_Aim of the task_
Below are some records. Return exactly the lines from the one containing "(∀ (cfg : Config) (s : State), ∃ (lcdc" through the one containing "execWith cfg .ldt", both included, and only those.

_Listed entries_
#####

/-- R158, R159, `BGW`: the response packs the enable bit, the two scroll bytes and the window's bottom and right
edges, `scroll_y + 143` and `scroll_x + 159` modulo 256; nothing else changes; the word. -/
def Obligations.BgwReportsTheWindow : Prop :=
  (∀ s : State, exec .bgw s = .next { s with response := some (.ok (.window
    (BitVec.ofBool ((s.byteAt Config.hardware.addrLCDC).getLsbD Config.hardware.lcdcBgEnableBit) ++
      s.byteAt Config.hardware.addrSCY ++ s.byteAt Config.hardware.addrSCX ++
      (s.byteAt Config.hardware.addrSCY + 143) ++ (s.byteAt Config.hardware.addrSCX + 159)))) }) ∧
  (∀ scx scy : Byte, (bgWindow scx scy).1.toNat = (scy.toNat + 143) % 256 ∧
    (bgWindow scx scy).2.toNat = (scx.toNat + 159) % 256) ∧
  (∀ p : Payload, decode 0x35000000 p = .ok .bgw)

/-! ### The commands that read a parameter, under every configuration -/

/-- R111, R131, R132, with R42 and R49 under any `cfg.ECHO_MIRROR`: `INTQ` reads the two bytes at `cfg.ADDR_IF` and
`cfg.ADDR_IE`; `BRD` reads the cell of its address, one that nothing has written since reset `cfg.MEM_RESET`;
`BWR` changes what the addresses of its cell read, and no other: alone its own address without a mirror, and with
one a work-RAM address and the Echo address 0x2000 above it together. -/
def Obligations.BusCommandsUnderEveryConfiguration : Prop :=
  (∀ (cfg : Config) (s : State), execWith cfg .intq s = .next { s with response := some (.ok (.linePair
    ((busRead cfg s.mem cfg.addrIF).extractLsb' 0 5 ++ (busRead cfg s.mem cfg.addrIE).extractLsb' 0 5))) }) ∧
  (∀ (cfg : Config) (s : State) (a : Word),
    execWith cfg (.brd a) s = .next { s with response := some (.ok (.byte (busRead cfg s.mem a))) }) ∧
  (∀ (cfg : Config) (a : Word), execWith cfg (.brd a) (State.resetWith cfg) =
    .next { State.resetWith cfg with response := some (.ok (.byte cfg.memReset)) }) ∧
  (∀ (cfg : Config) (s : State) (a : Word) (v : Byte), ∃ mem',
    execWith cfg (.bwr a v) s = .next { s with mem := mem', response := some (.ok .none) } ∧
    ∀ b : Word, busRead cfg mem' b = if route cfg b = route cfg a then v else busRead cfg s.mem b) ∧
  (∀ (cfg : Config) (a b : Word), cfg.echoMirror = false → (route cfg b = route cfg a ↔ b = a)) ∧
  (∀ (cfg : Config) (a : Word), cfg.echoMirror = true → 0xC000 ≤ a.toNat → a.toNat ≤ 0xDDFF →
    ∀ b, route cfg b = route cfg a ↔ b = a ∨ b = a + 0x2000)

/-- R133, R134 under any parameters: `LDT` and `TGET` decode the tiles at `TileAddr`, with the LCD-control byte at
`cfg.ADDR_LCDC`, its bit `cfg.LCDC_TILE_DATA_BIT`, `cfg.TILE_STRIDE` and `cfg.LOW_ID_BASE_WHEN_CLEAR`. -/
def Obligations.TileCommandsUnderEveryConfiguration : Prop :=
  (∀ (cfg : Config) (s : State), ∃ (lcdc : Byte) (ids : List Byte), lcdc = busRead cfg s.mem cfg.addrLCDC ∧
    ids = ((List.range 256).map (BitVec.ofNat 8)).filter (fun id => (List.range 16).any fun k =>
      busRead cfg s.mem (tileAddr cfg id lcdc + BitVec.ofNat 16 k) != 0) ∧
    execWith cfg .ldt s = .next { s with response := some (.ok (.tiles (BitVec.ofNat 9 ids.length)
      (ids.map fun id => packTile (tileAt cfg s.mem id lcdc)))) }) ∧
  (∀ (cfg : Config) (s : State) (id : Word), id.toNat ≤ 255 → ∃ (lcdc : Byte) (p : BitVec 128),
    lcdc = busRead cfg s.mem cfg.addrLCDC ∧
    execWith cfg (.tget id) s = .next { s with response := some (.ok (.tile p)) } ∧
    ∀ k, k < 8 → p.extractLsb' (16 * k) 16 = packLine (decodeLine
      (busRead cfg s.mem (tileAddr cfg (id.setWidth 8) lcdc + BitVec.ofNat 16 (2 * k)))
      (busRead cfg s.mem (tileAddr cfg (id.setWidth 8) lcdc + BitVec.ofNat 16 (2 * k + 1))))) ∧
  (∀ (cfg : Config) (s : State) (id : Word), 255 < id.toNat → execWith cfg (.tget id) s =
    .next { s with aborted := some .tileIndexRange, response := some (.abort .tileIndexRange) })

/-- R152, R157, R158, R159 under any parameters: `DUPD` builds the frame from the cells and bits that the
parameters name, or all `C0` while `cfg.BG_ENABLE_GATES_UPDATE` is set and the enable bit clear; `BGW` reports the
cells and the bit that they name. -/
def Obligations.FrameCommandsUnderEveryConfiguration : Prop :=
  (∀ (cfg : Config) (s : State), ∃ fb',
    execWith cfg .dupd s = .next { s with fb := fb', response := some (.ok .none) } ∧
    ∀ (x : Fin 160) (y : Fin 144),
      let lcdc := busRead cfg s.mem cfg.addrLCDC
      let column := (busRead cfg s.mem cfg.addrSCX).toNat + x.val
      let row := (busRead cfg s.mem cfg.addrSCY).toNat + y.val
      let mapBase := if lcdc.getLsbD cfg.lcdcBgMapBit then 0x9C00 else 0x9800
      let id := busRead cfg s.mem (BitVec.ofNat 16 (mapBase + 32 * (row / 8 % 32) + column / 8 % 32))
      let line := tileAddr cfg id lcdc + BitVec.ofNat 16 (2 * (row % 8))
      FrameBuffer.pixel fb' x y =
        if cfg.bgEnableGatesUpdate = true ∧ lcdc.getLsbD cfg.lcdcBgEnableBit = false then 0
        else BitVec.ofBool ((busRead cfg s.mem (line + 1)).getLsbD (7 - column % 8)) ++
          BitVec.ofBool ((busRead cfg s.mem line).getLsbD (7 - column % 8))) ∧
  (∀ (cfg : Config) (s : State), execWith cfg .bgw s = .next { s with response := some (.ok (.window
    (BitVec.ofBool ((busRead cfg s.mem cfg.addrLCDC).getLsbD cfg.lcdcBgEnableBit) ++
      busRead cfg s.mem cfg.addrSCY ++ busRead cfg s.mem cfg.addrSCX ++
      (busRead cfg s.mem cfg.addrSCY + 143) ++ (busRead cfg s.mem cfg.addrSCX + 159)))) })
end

#####

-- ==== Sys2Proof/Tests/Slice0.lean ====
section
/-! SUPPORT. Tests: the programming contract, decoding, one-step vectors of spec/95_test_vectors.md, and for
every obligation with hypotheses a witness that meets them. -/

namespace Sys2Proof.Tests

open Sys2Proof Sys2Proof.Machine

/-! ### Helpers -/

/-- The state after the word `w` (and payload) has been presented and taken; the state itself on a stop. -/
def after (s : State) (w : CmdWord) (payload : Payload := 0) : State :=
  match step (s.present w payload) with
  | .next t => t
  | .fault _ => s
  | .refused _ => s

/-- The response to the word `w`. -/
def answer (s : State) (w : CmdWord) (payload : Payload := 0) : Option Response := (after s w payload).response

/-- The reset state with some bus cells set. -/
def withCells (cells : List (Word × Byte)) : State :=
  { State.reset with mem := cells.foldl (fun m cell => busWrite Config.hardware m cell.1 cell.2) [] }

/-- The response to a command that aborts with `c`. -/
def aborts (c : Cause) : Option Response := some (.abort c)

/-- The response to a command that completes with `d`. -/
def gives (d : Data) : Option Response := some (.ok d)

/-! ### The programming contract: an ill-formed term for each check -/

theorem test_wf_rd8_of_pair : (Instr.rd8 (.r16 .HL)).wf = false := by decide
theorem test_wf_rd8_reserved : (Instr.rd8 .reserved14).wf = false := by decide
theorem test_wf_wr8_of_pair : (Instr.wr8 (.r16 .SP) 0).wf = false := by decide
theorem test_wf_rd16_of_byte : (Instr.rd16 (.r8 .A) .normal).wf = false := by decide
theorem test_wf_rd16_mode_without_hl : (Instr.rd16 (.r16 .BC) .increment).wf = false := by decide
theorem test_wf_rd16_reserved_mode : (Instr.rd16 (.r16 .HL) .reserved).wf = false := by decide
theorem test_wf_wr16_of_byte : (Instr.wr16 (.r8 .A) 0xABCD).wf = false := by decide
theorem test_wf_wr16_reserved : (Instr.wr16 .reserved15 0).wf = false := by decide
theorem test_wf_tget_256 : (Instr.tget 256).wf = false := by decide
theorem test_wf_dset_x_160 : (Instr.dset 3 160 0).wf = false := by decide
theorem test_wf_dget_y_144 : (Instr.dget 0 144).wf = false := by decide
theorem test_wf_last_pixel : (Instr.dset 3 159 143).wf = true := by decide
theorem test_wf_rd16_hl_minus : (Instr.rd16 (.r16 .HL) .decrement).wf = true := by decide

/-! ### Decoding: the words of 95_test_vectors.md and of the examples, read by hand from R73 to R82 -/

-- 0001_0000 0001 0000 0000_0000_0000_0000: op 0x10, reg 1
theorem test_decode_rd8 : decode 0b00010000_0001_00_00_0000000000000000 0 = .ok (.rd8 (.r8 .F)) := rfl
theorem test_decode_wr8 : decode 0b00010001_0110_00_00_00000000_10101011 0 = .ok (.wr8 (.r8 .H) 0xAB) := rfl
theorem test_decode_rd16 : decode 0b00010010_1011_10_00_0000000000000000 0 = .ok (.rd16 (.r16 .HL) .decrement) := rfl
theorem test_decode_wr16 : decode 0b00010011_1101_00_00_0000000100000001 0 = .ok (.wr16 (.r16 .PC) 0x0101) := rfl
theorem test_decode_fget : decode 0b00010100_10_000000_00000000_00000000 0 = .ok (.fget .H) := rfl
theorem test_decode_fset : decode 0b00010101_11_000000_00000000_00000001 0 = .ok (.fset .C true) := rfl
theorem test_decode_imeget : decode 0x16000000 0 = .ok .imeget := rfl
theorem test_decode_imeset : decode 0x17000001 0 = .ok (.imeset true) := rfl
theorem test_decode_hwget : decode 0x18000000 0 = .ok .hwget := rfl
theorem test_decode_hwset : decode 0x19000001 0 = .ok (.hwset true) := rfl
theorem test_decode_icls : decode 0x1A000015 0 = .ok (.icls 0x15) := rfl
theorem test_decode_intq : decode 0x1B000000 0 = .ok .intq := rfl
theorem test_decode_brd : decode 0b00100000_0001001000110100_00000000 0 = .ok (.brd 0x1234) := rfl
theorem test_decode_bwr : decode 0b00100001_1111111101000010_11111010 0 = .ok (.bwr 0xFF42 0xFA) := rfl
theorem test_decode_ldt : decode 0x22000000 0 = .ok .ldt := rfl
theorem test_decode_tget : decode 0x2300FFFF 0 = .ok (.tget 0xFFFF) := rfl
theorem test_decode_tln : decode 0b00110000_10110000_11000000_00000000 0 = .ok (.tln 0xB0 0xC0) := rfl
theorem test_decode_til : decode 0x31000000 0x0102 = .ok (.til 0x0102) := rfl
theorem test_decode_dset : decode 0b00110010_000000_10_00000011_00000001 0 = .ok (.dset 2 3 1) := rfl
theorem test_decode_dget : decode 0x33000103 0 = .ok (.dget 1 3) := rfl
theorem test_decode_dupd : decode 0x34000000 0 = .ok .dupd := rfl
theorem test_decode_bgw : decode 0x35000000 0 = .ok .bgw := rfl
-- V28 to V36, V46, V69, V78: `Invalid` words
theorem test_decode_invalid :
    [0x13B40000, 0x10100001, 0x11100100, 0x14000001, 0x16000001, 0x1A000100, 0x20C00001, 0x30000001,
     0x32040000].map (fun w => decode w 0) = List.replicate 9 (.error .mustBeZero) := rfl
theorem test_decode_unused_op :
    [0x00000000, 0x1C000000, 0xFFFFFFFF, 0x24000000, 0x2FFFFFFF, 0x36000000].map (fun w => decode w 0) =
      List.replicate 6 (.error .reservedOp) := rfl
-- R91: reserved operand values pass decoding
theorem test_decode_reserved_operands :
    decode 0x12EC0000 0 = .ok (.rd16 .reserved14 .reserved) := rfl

#####

_Output of the exercise_
  (∀ (cfg : Config) (s : State), ∃ (lcdc : Byte) (ids : List Byte), lcdc = busRead cfg s.mem cfg.addrLCDC ∧
    ids = ((List.range 256).map (BitVec.ofNat 8)).filter (fun id => (List.range 16).any fun k =>
      busRead cfg s.mem (tileAddr cfg id lcdc + BitVec.ofNat 16 k) != 0) ∧
    execWith cfg .ldt s = .next { s with response := some (.ok (.tiles (BitVec.ofNat 9 ids.length)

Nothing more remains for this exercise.